Your objective: Your result should be the lines holding the word "model", copied from the entries below.

[Stored items]
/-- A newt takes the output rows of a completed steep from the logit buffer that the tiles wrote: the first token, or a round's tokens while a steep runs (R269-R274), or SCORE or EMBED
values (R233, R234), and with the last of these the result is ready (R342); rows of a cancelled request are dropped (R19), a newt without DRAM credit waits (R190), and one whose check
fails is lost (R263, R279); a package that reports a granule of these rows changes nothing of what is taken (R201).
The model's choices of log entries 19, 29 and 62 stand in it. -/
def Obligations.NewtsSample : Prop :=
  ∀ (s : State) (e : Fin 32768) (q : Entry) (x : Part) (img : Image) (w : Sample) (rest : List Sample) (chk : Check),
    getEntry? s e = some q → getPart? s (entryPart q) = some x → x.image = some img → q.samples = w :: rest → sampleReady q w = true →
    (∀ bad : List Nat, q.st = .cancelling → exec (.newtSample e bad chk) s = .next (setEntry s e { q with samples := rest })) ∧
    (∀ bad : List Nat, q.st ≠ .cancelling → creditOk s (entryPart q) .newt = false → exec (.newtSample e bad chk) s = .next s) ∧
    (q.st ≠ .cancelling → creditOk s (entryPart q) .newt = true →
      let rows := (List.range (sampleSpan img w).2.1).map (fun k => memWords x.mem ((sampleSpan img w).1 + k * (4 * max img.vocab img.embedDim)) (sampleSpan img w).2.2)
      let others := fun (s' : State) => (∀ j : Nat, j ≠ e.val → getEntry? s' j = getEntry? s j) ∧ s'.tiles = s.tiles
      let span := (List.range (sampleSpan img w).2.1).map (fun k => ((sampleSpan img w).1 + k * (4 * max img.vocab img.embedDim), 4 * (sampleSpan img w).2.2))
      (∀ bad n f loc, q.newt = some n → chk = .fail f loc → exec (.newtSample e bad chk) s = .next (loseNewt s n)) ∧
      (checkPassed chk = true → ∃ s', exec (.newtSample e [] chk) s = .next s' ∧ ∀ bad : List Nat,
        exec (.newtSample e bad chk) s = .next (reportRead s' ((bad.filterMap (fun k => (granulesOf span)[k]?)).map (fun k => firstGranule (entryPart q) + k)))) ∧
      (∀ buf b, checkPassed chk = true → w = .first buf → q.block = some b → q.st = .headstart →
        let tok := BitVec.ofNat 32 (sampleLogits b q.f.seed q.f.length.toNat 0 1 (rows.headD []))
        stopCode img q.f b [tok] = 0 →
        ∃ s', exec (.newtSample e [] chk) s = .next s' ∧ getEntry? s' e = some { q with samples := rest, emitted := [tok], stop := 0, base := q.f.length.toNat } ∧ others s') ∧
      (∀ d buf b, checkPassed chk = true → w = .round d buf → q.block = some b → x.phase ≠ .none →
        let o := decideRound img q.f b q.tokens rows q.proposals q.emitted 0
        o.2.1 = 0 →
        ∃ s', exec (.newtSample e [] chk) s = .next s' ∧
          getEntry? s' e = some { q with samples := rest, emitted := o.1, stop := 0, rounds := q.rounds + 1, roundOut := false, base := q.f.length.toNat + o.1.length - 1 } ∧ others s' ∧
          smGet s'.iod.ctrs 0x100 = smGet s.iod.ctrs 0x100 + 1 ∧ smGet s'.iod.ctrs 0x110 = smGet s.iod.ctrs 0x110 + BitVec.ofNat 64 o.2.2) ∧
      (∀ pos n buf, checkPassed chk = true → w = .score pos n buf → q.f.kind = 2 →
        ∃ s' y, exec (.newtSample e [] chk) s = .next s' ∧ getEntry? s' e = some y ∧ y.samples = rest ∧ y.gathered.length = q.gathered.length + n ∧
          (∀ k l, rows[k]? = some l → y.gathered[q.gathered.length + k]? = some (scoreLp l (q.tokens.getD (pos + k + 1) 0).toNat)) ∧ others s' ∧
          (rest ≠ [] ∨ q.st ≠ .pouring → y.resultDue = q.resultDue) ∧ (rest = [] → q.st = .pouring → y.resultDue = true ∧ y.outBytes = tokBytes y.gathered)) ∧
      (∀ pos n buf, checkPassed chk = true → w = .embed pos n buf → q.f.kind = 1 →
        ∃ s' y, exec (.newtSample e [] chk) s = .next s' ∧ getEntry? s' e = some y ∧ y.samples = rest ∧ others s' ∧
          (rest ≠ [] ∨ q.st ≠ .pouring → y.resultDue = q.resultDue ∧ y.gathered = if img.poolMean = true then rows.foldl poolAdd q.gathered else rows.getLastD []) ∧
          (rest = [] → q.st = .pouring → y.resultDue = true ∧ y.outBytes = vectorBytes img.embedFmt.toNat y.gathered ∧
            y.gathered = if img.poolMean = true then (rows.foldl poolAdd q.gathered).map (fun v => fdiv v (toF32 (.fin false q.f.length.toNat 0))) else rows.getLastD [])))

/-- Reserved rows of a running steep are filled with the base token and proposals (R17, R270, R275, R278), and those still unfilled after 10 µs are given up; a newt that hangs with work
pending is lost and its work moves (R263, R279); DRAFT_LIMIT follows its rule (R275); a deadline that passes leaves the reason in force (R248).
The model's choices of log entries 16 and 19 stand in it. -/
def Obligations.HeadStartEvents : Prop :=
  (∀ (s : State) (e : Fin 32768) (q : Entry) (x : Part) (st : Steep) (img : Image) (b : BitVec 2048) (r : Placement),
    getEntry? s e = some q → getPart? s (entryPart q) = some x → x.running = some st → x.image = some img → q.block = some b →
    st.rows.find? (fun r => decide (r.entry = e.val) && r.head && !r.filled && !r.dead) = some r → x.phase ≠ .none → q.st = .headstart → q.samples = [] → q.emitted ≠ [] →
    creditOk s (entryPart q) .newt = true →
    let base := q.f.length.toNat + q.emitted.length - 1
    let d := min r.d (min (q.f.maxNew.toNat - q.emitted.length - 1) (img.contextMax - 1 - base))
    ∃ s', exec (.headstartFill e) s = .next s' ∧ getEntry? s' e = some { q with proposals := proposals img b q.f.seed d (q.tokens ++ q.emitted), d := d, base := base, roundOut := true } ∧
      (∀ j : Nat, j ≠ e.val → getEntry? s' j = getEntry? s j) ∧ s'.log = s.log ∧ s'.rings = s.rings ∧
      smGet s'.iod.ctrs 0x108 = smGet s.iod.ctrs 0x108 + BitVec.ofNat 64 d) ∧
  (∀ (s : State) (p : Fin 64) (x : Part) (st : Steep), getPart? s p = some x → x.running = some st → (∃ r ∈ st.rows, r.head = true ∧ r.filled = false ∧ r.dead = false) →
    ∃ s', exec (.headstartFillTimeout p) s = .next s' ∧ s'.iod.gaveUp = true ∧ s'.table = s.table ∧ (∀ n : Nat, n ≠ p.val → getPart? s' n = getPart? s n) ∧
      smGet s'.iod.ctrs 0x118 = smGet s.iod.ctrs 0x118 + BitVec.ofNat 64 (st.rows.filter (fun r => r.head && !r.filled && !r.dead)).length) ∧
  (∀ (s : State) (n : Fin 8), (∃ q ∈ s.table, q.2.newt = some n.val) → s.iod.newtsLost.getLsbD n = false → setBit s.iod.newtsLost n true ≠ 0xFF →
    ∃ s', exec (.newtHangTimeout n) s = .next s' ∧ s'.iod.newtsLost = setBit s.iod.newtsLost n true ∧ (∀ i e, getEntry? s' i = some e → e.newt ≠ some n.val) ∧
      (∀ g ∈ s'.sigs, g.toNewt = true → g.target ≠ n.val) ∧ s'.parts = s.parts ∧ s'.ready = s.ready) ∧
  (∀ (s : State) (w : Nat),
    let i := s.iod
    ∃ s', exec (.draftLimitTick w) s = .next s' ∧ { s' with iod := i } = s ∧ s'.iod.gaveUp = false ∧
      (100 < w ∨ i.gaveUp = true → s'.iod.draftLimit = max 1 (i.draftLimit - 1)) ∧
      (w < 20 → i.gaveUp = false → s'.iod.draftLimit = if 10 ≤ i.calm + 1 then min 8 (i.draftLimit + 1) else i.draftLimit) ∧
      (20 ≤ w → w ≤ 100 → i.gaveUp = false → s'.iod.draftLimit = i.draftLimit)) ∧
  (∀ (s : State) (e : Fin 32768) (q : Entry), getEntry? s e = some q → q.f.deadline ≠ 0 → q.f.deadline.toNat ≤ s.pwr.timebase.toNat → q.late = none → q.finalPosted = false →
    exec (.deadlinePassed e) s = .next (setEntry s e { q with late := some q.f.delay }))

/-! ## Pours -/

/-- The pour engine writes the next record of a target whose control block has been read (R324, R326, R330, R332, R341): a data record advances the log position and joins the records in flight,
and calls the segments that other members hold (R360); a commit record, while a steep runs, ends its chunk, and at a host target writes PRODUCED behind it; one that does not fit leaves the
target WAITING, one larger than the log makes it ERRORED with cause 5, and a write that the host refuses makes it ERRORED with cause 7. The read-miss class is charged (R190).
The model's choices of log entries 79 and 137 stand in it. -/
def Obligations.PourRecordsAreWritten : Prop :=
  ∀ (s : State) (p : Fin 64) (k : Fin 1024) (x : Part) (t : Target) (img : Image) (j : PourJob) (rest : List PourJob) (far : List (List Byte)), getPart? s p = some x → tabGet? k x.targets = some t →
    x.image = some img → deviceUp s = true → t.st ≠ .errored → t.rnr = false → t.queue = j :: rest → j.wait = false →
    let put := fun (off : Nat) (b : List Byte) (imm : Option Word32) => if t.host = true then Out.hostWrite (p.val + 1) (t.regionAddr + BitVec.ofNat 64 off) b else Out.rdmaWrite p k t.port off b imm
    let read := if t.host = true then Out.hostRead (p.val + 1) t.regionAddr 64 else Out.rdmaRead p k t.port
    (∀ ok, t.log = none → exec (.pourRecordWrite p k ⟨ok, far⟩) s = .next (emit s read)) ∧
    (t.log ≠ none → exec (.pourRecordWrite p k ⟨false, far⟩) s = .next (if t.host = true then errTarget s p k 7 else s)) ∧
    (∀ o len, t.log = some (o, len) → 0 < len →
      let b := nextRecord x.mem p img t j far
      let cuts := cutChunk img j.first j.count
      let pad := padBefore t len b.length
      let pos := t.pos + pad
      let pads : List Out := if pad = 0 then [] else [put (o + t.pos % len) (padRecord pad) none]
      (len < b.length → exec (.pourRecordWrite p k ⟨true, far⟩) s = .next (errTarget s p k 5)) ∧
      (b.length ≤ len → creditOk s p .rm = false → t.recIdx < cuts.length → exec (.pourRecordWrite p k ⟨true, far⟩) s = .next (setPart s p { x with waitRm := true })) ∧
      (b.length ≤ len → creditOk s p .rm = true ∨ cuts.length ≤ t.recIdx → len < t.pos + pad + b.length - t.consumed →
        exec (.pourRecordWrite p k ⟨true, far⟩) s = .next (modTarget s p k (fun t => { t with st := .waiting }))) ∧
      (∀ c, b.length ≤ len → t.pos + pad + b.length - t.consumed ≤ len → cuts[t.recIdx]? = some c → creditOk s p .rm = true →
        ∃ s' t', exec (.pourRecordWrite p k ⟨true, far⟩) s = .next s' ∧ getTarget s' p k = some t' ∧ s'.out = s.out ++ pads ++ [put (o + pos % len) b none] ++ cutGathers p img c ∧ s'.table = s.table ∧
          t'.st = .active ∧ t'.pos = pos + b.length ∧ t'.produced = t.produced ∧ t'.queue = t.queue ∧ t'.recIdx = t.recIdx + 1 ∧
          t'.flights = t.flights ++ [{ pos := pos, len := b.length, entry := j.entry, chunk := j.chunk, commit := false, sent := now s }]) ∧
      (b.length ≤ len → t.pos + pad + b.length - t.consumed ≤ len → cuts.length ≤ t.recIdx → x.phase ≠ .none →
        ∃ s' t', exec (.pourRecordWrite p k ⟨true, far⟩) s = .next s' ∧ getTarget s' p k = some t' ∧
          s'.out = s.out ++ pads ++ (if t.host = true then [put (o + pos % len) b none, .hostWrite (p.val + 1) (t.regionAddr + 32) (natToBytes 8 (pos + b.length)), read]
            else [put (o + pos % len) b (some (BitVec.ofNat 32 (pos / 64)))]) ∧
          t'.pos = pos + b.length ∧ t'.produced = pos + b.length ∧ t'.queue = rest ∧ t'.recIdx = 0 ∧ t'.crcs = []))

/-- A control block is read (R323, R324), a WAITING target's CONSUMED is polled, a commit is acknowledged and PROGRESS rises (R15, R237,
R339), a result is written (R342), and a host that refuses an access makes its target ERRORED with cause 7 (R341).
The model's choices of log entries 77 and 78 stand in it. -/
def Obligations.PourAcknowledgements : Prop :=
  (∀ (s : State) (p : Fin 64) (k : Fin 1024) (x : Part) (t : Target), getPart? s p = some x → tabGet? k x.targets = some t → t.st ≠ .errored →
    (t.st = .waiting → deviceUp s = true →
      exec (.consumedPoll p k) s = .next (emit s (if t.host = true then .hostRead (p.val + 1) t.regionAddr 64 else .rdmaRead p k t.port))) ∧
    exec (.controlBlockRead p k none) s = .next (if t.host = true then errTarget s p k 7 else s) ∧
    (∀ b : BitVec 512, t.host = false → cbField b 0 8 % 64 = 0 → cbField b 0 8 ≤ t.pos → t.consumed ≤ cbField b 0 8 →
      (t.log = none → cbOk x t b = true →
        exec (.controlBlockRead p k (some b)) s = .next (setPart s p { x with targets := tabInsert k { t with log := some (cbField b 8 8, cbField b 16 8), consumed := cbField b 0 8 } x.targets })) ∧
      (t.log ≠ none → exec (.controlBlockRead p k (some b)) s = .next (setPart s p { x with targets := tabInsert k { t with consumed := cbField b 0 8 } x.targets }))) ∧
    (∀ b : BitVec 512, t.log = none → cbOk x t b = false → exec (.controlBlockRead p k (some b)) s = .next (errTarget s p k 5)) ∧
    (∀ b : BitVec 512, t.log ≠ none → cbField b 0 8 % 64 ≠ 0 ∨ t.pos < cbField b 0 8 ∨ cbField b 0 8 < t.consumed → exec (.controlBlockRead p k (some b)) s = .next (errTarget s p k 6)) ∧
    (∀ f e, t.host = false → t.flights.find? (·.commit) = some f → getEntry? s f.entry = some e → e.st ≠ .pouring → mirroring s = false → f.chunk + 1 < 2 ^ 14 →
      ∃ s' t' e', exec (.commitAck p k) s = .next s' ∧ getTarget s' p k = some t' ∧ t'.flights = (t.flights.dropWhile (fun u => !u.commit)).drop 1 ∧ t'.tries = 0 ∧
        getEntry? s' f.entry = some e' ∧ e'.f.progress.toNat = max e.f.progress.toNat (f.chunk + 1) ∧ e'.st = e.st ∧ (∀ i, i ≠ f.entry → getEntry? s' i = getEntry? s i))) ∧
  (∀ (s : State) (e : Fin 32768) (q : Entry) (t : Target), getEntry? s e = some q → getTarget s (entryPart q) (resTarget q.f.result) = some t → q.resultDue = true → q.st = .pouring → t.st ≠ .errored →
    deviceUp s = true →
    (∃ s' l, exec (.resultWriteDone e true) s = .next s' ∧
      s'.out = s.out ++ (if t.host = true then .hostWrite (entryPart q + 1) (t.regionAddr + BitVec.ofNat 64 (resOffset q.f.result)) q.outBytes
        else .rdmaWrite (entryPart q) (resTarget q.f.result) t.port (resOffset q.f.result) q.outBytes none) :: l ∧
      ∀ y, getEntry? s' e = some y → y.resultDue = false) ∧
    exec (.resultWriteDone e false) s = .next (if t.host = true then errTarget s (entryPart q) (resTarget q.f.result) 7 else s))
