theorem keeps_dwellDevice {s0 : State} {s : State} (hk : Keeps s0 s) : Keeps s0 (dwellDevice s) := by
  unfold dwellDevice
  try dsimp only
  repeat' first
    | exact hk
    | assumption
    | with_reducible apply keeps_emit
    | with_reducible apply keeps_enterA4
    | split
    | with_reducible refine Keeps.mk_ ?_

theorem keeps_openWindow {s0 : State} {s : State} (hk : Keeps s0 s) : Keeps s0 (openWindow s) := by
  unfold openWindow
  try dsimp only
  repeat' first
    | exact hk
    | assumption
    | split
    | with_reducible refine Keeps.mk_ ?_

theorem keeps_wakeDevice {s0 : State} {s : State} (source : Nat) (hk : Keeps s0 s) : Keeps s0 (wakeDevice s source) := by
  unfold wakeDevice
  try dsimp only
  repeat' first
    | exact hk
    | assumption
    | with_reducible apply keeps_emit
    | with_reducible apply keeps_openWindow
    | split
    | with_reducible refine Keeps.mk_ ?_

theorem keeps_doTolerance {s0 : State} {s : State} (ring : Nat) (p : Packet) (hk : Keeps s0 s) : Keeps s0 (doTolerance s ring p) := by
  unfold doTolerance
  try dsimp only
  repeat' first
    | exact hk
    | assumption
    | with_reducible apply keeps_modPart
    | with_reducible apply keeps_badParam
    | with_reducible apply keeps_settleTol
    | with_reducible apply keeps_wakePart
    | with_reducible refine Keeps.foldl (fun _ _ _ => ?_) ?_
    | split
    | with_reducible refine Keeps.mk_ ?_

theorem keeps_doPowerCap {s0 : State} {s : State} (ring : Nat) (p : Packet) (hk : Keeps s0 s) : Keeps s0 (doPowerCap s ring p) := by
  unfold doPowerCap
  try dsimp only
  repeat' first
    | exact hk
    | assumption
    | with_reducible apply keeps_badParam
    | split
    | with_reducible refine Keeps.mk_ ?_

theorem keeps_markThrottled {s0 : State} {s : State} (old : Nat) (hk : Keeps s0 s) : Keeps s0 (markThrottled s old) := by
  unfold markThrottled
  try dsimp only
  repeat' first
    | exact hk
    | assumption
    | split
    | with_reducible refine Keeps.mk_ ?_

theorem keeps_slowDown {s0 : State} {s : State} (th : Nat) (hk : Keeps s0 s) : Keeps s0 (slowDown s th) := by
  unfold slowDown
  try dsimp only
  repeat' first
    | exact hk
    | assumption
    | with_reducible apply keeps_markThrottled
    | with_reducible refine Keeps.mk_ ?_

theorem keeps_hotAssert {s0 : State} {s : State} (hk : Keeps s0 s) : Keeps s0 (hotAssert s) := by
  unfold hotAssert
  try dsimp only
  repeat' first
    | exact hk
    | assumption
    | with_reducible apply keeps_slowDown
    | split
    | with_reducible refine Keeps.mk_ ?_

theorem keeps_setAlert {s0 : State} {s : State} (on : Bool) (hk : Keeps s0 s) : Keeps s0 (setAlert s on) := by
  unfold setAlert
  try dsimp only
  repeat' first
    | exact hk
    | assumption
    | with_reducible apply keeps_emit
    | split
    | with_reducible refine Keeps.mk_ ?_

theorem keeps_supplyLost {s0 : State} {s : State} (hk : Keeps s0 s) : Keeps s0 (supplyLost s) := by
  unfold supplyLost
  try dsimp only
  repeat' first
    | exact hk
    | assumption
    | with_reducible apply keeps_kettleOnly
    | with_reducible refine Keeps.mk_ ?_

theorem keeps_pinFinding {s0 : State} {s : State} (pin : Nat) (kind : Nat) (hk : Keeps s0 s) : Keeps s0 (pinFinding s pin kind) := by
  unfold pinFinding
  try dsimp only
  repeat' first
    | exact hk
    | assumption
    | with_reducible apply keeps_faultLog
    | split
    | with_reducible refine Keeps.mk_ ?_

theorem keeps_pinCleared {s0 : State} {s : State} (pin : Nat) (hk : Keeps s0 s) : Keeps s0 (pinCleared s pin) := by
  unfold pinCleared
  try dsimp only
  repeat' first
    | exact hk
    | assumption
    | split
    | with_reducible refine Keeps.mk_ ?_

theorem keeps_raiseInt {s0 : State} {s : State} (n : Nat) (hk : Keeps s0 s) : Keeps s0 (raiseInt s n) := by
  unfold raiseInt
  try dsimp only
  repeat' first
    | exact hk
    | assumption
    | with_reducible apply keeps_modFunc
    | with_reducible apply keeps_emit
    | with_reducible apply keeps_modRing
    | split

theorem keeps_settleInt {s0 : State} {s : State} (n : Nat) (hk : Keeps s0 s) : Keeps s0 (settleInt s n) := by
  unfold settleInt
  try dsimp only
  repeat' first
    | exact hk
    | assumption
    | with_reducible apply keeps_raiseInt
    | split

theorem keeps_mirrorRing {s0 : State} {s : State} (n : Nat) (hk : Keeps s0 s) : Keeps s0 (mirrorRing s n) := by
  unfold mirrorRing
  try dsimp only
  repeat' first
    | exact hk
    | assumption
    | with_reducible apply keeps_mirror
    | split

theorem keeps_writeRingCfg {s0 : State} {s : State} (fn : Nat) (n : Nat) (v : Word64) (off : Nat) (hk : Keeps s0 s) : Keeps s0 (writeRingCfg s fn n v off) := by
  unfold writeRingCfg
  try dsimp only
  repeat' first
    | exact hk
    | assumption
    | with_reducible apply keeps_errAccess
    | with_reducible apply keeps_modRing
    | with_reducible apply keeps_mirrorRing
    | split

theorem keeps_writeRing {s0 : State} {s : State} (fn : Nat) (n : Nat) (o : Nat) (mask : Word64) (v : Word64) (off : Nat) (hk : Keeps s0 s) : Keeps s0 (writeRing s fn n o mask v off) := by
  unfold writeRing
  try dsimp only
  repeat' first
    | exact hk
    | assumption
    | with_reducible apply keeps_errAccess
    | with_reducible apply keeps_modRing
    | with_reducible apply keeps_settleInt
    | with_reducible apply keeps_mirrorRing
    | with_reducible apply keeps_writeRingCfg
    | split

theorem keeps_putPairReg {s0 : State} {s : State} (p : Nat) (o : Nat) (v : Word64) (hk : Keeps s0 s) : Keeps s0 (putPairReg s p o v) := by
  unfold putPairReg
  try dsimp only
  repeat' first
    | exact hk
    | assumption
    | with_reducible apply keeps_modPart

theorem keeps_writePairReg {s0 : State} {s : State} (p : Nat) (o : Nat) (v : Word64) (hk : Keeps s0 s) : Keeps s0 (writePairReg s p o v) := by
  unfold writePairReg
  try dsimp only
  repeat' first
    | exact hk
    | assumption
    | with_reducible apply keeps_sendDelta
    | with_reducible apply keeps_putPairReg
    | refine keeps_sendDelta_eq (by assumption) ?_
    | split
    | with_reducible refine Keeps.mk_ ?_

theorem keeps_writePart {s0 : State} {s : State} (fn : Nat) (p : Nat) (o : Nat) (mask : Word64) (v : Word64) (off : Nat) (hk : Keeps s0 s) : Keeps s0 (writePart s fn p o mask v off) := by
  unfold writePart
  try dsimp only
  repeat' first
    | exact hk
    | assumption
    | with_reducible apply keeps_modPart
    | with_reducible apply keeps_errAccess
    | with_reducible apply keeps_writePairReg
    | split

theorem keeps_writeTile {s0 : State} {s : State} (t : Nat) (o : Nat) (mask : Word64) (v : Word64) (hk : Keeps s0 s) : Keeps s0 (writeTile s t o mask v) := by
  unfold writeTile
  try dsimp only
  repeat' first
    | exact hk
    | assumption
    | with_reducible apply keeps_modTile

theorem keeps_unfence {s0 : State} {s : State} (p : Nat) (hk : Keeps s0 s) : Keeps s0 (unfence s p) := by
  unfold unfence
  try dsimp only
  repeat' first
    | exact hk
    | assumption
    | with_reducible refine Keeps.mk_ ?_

Result of this task:
The model's choices of log entries 19, 29 and 62 stand in it. -/
The model's choices of log entries 16 and 19 stand in it. -/
The model's choices of log entries 79 and 137 stand in it. -/
The model's choices of log entries 77 and 78 stand in it. -/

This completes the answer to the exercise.